HOW TO COMPLETE THIS TASK:
Return only the lines of the listing below that run from the line with "v with spare" through the line with "mode := .triple, spare := none", both ends included, exactly as written.

··········

/-- Voltage set B (02 R77, R78). -/
structure SetB where
  present : Bool := false
  /-- The mapping exists; BOFS of the current HCN in CCLK cycles. -/
  mapped : Bool := false
  bofs : Int := 0
  absent : Nat := 0
  /-- Newest HCNs that a crossing was assigned to, newest first, each with the verdict of its RMS check. -/
  got : List (Nat × Bool) := []
  /-- A crossing assigned to the next HCN ahead of its edge: time and RMS verdict. -/
  early : Option (Nat × Bool) := none
  /-- Time of the last set-B crossing. -/
  lastCross : Option Nat := none
  /-- Consecutive crossings missing, and the newest intervals (07 R231). -/
  missing : Nat := 0
  hist : List Nat := []
  good : Nat := 0
  /-- Start of the metering interval of a set-B feeder, (HCN, time), newest first (07 R223, R225). -/
  cuts : List (Nat × Nat) := []
  /-- The newest HCN whose presence has been judged (R78). -/
  judged : Nat := 0
  /-- The HCN of the newest remap, and the time at which the crossing that the old mapping assigns to it is expected, until it has come (R77;
  07 R225). -/
  remap : Option Nat := none
  oldCut : Option Nat := none
  deriving DecidableEq, Repr

/-- The time base (02). Times are in CCLK cycles of 2.5 ns. -/
structure TimeBase where
  st : TbState := .hold
  hcn : Nat := 0
  /-- An HCN has been issued in this run. -/
  running : Bool := false
  flags : BitVec 10 := 0
  relockCnt : Nat := 0
  period : Nat := 0
  setB : SetB := {}
  /-- In force this run (R59, R76). -/
  sel : Nat := 0
  vset : BitVec 8 := 0
  /-- Profile: false 50 Hz, true 60 Hz; fixed under AUTO (R60). -/
  p60 : Bool := false
  fixed : Bool := false
  /-- The last real half-cycles, and those whose 8-half-cycle mean was valid (R68), newest first, at most 16. -/
  hist : List Nat := []
  goodHist : List Nat := []
  /-- Real half-cycles since the crossings were last broken, at most 16. -/
  chain : Nat := 0
  lastCross : Option Nat := none
  lastRising : Bool := false
  /-- The half-cycle that ended at the last crossing had 40 % of the nominal voltage (R65). -/
  lastOk : Bool := false
  /-- Consecutive out-of-range half-cycles (R61), phase errors over 1 ms (R67), missing half-cycles (R65). -/
  outCnt : Nat := 0
  phaseCnt : Nat := 0
  missCnt : Nat := 0
  /-- Consecutive missing crossings of set A (07 R231). -/
  freqMiss : Nat := 0
  freqGood : Nat := 0
  /-- Qualification: qualifying half-cycles counted, and whether it came from OUT_OF_PROFILE (R63). -/
  qCount : Nat := 0
  qFromOop : Bool := false
  /-- QUALIFY is complete; the next edge is the reference edge (R69). -/
  relockNext : Bool := false
  slewNext : Bool := false
  /-- Edges issued in LOCKED since its entry, up to 17 (R64). -/
  lockEdges : Nat := 0
  /-- Time of the crossing that the newest edge converges on (R66, R69); the offset and the count of slewed half-cycles (R70,
  R72); the reference edge, (HCN, time), until its crossing has come. -/
  target : Nat := 0
  offset0 : Nat := 0
  slewed : Nat := 0
  refAt : Option (Nat × Nat) := none
  /-- Time of the last edge, and of the newest edges as (HCN, time), newest first. -/
  lastEdge : Nat := 0
  cuts : List (Nat × Nat) := []
  /-- Nominal voltages in force (07 R221), mV. -/
  vnomA : Nat := 0
  vnomB : Nat := 0
  /-- The virtual period and the time of the last virtual edge, in 1/48 CCLK cycle (R68). -/
  virtPeriod : Nat := 0
  virtAt : Nat := 0
  /-- Start of the lock step (R74). -/
  lockAt : Nat := 0
  /-- Saved HCN s and resume value u (R73). -/
  savedS : Nat := 0
  resume : Nat := 0
  /-- RTC written or stepped, PTP stepped, since the previous edge (R82). -/
  rtcStep : Bool := false
  ptpStep : Bool := false
  deriving DecidableEq, Repr
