-- ==== Sys2Proof/Machine/Ops.lean ====
section
/-!
DEFINITION. The operations every meaning uses: time passing between commands, what the block emits, free values, events
entering the recorder's intake, counters at their limits, VXC sessions with their responses and notifications, the
acceptance of a host request, and the actions bound to an HCN.
-/
namespace Sys2Proof.Machine

/-- What exec answers. -/
abbrev Res := Host.Outcome State Fault Refusal

/-! ## Sorting -/

/-- Lexicographic order of keys. -/
def keyLe : List Nat → List Nat → Bool
  | [], _ => true
  | _ :: _, [] => false
  | a :: as, b :: bs => if a < b then true else if b < a then false else keyLe as bs

/-- Insert by key. -/
def insBy {α : Type} (key : α → List Nat) (x : α) : List α → List α
  | [] => [x]
  | y :: ys => if keyLe (key x) (key y) then x :: y :: ys else y :: insBy key x ys

/-- Sort by key. -/
def sortBy {α : Type} (key : α → List Nat) : List α → List α
  | [] => []
  | x :: xs => insBy key x (sortBy key xs)

/-! ## Small accessors -/

/-- Read the value of one region. -/
def PerRegion.get {α : Type} (p : PerRegion α) : Region → α
  | .c => p.c
  | .d => p.d
  | .m => p.m

/-- Write the value of one region. -/
def PerRegion.set {α : Type} (p : PerRegion α) (r : Region) (x : α) : PerRegion α :=
  match r with
  | .c => { p with c := x }
  | .d => { p with d := x }
  | .m => { p with m := x }

/-- The number of a region: C 0, D 1, M 2. -/
def regionNo : Region → Nat
  | .c => 0
  | .d => 1
  | .m => 2

/-- A feeder of the link; the default is a feeder right after reset. -/
def State.feeder (s : State) (f : Nat) : Feeder := tget {} s.fdr f

/-- Change one feeder. -/
def State.onFeeder (s : State) (f : Nat) (g : Feeder → Feeder) : State := { s with fdr := tmod {} s.fdr f g }

/-- The module's volatile knowledge of a node. -/
def State.node (s : State) (a : Nat) : NodeDyn := tget {} s.nodes a

/-- Change the volatile knowledge of a node. -/
def State.onNode (s : State) (a : Nat) (g : NodeDyn → NodeDyn) : State := { s with nodes := tmod {} s.nodes a g }

/-- The stored configuration of a node. -/
def State.ncfg (s : State) (a : Nat) : NodeCfg := tget {} s.nv.nodes a

/-- Change the stored configuration of a node. -/
def State.onNcfg (s : State) (a : Nat) (g : NodeCfg → NodeCfg) : State :=
  { s with nv := { s.nv with nodes := tmod {} s.nv.nodes a g } }

/-- Change MRAM, OTP and flash content. -/
def State.onNv (s : State) (g : Nv → Nv) : State := { s with nv := g s.nv }

/-- Start-up has completed, so there is a current HCN (11 R609, 19 R585). -/
def State.started (s : State) : Bool := decide (s.pow.phase = .complete)

/-- Rank of a start-up phase. -/
def Phase.rank : Phase → Nat
  | .reset => 0 | .bootRom => 1 | .loadM => 2 | .mRuns => 3 | .keysReady => 4 | .cdRun => 5 | .lockStep => 6
  | .complete => 7 | .bootStuck => 0

/-- Whether a region reads RUN: its start-up step has come (19 R582) and no restart holds it (01 R43). -/
def State.runs (s : State) (r : Region) : Bool :=
  decide ((match r with | .m => 3 | _ => 5) ≤ s.pow.phase.rank) && decide ((s.jnc.regions.get r).st = .run)

/-! ## Time (log entry 10) -/

/-- CCLK cycles in a second, a millisecond and 10 µs (01, table "Clock domains"). -/
def secC : Nat := 400000000
def msC : Nat := 400000
def us10C : Nat := 4000

/-- Seconds from 2000-01-01 to the end of 2199-12-31 (13 R410). -/
def calSecs : Nat := 6311433600

/-- The prescaler and calendar after `n` RTC cycles. It waits at a second boundary that a step or the calendar's wrap is due
at: those boundaries are commands of their own (13 R410, R418; log entry 10). -/
def Backup.tick (b : Backup) (n : Nat) : Backup :=
  let sub := b.sub + n
  let secs := b.secs + sub / 32768
  if b.held then b
  else if sub < 32768 then { b with sub := sub }
  else if b.step.isSome then { b with sub := 32767 }
  else if secs < calSecs then { b with sub := sub % 32768, secs := secs }
  else { b with sub := 32767, secs := calSecs - 1 }

/-- The local PTP clock after `n` ETH_TX ticks of INCR each (12 R398). -/
def Net.tick (t : Net) (n : Nat) : Net :=
  let q := t.ns * 4294967296 + t.frac + n * t.incr
  let ns := q / 4294967296
  { t with frac := q % 4294967296, ns := ns % 1000000000, sec := (t.sec + ns / 1000000000) % 281474976710656 }

/-- 8 µs, the longest hold of a rejoin (01 R30). -/
def rejoinC : Nat := 3200

/-- Positions that are not excluded, ascending. -/
def Voter.good (v : Voter) : List Nat := (rangeFrom 0 4).filter (fun n => !(bit v.excluded n))

/-- The spare is the one that stands, else the lowest position that is neither excluded nor a member (01 R27, R32). -/
def Voter.withSpare (v : Voter) : Voter :=
  { v with spare := match v.spare with | some n => some n | none => v.good.find? (fun n => !(bit v.members n)) }

/-- A rejoin that began at an edge is over 8 µs after it: the spare votes, and a core returned meanwhile is the spare (01 R30, R32). -/
def Voter.settled (v : Voter) (edge now : Nat) : Voter :=
  if v.mode = .rejoin ∧ edge + rejoinC ≤ now then
    ({ v with
      mode := .triple, spare := none
      members := match v.spare with | some n => setBit v.members n true | none => v.members } : Voter).withSpare
  else v

/-- The voters of the regions after a rejoin's time. -/
def Junction.settled (j : Junction) (edge now : Nat) : Junction :=
  { j with voters := ⟨j.voters.c.settled edge now, j.voters.d.settled edge now, j.voters.m.settled edge now⟩ }

/-- Time passes, and what the last command emitted is gone. The local clock holds while the M-region restarts (12 R408). -/
def State.tick (s : State) (d : Dt) : State :=
  { s with
    out := []
    now := s.now + d.cclk
    jnc := s.jnc.settled s.tb.lastEdge (s.now + d.cclk)
    bk := s.bk.tick d.rtc
    net := if s.jnc.regions.m.st = .run then s.net.tick d.eth else s.net }

/-- LIN (13 R411). -/
def State.lin (s : State) : Nat := s.bk.secs % 4294967296

/-! ## Emission and free values -/

/-- Emit one output. -/
def State.emit (s : State) (o : Out) : State := { s with out := s.out ++ [o] }

/-- Draw a free value below `m` (log entry 3). -/
def State.draw (s : State) (m : Nat) : Nat × State := (Config.freeNat s.fresh % m, { s with fresh := s.fresh + 1 })

/-- A quotient of whole numbers where the spec states no rounding: floor, plus a free bit when it is not exact (log entry
4). -/
def roundDiv (a : Int) (b : Int) : Int :=
  let q := Int.fdiv a b
  if a = q * b then q else q + (if Config.roundUp a b then 1 else 0)

/-! ## The event recorder's intake (16) -/

/-- The queues of EVTIN: the region queues and the chip queue. -/
inductive Queue where
  | c
  | d
  | m
  | chip
  deriving DecidableEq, Repr

/-- The queue of a region. -/
def queueOf : Region → Queue
  | .c => .c
  | .d => .d
  | .m => .m

/-- Entries in a queue. -/
def Intake.q (e : Intake) : Queue → List EvEntry
  | .c => e.qC
  | .d => e.qD
  | .m => e.qM
  | .chip => e.qX

/-- Drops of a queue awaiting their summary. -/
def Intake.drop (e : Intake) : Queue → Tally
  | .c => e.dropC
  | .d => e.dropD
  | .m => e.dropM
  | .chip => e.dropX

/-- Set the entries of a queue. -/
def Intake.setQ (e : Intake) (k : Queue) (l : List EvEntry) : Intake :=
  match k with
  | .c => { e with qC := l }
  | .d => { e with qD := l }
  | .m => { e with qM := l }
  | .chip => { e with qX := l }

/-- Set the drop tally of a queue. -/
def Intake.setDrop (e : Intake) (k : Queue) (t : Tally) : Intake :=
  match k with
  | .c => { e with dropC := t }
  | .d => { e with dropD := t }
  | .m => { e with dropM := t }
  | .chip => { e with dropX := t }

··········

OUTPUT FOR THIS TASK:
  { v with spare := match v.spare with | some n => some n | none => v.good.find? (fun n => !(bit v.members n)) }

/-- A rejoin that began at an edge is over 8 µs after it: the spare votes, and a core returned meanwhile is the spare (01 R30, R32). -/
def Voter.settled (v : Voter) (edge now : Nat) : Voter :=
  if v.mode = .rejoin ∧ edge + rejoinC ≤ now then
    ({ v with
      mode := .triple, spare := none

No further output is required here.